→ **TASK TO COMPLETE**
Copy out, from the entries below, each line that holds the string "fput".

[Recorded data]

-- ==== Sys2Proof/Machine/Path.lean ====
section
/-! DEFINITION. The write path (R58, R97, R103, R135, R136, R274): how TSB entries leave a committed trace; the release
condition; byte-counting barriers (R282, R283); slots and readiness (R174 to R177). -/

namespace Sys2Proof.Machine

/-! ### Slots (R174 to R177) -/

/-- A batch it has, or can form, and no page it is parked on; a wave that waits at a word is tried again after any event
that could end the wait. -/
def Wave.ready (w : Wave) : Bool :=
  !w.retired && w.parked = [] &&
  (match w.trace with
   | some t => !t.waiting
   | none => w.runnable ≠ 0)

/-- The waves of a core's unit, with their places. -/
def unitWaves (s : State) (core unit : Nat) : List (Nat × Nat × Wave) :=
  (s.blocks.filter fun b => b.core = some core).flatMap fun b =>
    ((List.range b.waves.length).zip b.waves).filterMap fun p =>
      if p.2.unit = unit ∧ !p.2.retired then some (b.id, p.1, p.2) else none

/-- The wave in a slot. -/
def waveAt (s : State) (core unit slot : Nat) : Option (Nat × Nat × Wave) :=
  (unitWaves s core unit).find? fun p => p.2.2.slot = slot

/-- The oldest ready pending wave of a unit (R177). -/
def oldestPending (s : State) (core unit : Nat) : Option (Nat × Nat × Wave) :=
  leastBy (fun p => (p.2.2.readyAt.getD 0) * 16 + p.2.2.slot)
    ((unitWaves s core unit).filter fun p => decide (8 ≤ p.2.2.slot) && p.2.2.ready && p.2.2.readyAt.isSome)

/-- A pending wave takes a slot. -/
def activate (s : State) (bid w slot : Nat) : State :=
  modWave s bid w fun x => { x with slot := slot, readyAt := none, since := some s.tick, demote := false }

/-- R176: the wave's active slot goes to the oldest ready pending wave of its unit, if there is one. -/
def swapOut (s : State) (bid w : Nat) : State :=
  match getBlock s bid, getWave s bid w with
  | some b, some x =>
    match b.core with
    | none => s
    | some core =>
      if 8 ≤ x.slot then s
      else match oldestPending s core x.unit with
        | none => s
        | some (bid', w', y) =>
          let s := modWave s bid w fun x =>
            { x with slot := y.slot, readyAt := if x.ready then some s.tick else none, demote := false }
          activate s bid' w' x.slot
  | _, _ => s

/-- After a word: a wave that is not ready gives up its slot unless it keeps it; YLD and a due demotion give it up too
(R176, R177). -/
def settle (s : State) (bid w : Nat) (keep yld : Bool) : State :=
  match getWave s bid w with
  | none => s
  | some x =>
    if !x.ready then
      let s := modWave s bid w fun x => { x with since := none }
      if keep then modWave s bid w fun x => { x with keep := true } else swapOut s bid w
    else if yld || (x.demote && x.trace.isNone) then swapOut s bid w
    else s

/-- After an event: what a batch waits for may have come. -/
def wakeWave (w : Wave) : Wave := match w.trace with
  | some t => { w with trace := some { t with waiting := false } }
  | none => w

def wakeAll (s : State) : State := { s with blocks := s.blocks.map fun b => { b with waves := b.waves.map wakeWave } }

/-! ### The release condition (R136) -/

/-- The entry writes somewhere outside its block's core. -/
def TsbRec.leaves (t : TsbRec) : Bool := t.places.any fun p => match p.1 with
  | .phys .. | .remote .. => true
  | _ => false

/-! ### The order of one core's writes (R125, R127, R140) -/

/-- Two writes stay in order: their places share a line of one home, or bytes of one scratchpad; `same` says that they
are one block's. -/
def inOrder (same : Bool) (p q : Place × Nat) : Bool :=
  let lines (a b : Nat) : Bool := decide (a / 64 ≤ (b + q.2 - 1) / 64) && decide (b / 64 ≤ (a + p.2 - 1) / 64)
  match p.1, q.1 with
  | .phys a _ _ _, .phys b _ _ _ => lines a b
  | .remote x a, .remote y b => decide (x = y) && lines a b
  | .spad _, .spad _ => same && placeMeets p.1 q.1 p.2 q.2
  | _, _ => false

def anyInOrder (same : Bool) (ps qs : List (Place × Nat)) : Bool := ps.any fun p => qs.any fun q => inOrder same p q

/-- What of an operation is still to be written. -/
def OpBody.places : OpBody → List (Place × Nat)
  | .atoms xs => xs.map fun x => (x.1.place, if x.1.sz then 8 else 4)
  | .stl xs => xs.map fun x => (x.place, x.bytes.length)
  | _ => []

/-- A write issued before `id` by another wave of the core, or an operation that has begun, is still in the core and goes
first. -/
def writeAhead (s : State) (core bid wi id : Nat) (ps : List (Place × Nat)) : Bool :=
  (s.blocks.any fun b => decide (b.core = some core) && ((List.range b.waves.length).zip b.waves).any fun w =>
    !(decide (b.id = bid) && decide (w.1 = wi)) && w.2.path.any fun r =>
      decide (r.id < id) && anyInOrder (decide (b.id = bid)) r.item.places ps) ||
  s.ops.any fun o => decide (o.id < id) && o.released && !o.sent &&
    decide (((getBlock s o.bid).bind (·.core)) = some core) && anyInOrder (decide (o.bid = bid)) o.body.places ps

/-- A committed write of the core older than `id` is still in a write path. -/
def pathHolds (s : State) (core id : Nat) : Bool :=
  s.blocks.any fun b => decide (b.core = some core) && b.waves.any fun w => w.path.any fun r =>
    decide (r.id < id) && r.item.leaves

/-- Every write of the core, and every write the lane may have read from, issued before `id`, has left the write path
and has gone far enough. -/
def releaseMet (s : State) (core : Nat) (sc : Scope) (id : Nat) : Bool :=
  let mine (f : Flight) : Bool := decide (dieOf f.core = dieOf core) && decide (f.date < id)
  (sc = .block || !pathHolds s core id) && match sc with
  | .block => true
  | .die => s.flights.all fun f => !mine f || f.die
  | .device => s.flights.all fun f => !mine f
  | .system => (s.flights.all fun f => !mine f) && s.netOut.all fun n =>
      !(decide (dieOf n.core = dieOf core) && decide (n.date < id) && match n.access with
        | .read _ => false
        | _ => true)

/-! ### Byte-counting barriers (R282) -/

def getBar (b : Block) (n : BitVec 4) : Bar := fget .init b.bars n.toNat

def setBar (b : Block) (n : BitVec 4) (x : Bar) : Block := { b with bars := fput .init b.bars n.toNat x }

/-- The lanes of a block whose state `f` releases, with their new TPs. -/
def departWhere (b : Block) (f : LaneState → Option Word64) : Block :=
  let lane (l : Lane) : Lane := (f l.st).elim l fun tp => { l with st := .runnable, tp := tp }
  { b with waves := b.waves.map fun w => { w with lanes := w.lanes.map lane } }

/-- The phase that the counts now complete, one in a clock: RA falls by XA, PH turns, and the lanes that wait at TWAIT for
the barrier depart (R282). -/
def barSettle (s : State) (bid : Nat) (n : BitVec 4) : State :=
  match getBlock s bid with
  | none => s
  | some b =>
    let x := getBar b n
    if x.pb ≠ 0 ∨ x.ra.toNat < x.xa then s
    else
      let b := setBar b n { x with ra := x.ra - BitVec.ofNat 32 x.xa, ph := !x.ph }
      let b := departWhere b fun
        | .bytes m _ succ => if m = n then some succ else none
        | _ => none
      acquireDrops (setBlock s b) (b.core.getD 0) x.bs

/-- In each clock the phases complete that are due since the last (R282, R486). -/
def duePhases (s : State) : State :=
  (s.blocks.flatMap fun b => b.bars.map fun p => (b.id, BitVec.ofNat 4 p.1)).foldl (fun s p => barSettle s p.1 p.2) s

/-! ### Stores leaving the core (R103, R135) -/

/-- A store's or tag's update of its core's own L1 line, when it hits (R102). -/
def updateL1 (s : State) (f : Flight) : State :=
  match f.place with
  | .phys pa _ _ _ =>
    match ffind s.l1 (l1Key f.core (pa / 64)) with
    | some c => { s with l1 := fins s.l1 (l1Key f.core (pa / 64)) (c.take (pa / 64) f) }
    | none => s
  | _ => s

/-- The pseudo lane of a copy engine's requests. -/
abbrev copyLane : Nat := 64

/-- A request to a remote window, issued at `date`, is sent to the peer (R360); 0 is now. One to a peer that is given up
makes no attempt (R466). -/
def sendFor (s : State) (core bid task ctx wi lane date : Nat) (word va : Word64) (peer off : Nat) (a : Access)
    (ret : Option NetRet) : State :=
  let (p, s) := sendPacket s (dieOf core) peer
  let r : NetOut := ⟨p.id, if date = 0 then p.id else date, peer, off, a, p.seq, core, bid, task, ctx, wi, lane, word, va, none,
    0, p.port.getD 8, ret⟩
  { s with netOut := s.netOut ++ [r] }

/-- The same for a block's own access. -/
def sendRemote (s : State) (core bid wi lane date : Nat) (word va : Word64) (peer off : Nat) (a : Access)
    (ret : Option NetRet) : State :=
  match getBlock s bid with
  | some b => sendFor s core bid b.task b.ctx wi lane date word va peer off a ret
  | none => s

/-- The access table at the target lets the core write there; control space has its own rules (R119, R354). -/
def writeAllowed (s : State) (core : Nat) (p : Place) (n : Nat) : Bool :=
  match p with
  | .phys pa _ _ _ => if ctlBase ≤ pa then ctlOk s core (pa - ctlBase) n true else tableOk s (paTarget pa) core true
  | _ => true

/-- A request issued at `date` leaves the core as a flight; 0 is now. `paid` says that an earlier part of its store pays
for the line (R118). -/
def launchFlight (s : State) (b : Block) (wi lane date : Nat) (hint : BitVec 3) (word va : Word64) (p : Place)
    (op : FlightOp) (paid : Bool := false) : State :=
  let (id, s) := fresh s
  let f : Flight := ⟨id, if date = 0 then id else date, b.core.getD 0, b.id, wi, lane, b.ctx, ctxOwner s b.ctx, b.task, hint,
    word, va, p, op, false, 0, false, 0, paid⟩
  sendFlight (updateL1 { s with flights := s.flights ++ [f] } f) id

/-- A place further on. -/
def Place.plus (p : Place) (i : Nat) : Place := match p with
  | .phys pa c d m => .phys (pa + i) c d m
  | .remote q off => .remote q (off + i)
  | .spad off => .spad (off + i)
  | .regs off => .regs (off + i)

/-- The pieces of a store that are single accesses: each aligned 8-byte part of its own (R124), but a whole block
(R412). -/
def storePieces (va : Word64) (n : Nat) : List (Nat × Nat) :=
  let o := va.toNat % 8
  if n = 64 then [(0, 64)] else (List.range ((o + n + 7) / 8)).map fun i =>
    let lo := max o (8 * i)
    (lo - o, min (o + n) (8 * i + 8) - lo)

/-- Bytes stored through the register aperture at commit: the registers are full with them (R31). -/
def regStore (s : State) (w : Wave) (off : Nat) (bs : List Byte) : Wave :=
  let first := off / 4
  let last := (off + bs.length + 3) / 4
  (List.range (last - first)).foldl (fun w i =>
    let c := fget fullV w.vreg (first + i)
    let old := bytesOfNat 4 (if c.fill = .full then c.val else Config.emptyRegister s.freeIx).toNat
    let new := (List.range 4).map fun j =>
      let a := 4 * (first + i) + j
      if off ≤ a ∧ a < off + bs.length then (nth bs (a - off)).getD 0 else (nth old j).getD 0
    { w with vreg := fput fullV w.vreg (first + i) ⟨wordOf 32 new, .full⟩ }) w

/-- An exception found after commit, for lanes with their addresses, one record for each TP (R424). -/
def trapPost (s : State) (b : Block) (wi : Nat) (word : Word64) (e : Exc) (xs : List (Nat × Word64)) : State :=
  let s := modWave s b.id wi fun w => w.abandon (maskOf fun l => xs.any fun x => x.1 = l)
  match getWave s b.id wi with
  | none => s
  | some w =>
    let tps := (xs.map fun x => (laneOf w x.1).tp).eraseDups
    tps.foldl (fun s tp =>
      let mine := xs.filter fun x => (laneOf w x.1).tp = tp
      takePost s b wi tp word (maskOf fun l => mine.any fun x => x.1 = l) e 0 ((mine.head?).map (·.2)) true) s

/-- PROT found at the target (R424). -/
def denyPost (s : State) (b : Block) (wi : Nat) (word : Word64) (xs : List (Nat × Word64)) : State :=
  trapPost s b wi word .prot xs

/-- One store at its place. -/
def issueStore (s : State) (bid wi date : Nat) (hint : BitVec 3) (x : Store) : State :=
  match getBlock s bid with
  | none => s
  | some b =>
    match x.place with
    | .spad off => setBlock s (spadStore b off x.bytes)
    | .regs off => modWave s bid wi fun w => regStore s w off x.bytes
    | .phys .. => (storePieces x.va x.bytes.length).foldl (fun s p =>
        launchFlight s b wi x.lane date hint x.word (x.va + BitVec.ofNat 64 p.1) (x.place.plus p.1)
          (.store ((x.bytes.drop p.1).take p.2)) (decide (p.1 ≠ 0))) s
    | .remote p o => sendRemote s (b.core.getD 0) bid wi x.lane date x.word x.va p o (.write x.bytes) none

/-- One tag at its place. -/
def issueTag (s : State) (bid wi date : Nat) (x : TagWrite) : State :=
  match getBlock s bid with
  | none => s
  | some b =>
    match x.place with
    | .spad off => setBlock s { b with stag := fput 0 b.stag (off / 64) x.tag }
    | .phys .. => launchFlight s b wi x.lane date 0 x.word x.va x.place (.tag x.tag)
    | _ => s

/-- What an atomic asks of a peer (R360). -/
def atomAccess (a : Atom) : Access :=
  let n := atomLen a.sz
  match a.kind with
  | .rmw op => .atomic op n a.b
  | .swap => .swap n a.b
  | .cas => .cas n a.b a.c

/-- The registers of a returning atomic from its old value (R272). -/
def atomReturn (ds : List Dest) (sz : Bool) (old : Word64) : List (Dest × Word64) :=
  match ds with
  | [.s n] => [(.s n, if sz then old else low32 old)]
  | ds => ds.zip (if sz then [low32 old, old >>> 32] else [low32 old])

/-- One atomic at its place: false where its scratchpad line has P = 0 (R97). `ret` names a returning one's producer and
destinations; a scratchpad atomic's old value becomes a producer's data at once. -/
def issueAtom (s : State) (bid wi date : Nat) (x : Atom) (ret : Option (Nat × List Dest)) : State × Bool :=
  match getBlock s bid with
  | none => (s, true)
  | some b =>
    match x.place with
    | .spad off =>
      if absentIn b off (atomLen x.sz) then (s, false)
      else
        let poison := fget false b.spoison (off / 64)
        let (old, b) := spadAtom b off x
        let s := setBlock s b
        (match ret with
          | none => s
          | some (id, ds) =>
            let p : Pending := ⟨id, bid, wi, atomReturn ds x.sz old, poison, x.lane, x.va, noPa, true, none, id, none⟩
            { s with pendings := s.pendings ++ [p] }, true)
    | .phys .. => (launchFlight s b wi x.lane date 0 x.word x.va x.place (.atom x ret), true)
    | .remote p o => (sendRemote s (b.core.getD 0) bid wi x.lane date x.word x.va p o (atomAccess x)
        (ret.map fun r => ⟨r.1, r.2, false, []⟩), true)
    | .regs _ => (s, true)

* * *

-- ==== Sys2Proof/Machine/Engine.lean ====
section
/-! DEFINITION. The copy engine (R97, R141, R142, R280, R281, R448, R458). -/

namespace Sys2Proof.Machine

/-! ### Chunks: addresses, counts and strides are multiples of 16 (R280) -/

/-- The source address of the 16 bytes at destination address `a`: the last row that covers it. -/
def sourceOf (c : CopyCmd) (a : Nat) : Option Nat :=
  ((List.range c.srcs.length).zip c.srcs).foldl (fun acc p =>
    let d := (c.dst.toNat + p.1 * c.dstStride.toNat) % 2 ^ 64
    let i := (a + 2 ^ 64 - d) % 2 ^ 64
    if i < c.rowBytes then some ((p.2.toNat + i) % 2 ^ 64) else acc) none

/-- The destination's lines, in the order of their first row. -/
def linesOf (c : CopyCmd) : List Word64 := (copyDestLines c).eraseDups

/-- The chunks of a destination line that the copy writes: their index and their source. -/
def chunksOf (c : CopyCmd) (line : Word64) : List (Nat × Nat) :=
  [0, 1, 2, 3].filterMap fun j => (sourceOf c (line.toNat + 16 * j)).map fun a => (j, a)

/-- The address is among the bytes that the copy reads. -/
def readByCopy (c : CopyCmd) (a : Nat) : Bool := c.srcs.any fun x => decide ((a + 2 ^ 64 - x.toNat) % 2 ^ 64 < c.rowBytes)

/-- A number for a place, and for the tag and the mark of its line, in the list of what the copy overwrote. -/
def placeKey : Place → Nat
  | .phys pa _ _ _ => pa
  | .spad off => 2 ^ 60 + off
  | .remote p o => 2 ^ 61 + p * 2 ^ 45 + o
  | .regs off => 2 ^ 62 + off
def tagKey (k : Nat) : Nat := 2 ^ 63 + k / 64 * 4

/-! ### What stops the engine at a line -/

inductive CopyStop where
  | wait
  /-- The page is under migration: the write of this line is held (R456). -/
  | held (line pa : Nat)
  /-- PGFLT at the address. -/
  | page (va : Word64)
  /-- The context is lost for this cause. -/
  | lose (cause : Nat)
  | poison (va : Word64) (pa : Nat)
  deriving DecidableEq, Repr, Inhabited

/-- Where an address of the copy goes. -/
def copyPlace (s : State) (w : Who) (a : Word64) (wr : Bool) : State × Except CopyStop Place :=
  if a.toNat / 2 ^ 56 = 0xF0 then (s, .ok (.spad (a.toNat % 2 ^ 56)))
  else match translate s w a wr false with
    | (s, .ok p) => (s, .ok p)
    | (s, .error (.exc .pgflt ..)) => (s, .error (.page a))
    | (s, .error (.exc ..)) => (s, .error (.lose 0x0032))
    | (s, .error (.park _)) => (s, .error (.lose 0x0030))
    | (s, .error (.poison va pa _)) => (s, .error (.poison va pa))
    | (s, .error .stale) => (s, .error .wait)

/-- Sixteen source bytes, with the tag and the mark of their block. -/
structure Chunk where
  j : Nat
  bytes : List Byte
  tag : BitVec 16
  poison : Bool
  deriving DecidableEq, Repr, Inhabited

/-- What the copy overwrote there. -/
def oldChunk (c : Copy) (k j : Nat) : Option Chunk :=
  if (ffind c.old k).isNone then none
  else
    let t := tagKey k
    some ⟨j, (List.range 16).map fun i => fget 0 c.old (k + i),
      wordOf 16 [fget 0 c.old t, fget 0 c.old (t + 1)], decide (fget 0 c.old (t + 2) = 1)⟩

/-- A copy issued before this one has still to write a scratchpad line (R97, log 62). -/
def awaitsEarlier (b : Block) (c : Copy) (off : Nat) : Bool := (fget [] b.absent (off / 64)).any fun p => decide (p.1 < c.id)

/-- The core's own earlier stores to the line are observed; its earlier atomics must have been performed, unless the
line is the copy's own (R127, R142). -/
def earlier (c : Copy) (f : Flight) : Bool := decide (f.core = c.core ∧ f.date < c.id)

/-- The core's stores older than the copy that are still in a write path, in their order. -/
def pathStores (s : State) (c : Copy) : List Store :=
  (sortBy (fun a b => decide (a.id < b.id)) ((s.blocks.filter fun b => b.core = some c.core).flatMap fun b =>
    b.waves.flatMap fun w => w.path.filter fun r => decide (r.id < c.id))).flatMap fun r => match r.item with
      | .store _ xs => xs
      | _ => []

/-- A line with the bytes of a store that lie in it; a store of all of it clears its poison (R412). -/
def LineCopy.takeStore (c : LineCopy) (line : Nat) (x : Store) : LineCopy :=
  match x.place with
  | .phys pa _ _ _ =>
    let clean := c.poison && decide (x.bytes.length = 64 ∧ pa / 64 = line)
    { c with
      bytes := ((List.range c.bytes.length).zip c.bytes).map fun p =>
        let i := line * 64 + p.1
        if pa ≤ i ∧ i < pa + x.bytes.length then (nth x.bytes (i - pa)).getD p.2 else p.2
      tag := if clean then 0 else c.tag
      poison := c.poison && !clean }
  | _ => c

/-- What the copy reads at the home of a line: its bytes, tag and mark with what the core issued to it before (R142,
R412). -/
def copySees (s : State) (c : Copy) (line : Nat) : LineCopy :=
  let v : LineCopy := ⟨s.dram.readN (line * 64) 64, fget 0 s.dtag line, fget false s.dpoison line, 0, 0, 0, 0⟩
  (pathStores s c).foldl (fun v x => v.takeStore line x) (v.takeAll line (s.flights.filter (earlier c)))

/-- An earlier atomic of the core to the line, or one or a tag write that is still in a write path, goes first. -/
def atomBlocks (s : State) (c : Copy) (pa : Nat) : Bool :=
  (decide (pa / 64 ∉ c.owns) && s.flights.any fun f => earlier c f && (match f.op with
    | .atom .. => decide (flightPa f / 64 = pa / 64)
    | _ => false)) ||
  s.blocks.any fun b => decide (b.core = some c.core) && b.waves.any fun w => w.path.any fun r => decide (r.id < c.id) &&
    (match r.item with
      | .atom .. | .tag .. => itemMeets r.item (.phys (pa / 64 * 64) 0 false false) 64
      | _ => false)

→ **EXPECTED OUTPUT**
def setBar (b : Block) (n : BitVec 4) (x : Bar) : Block := { b with bars := fput .init b.bars n.toNat x }
    { w with vreg := fput fullV w.vreg (first + i) ⟨wordOf 32 new, .full⟩ }) w
    | .spad off => setBlock s { b with stag := fput 0 b.stag (off / 64) x.tag }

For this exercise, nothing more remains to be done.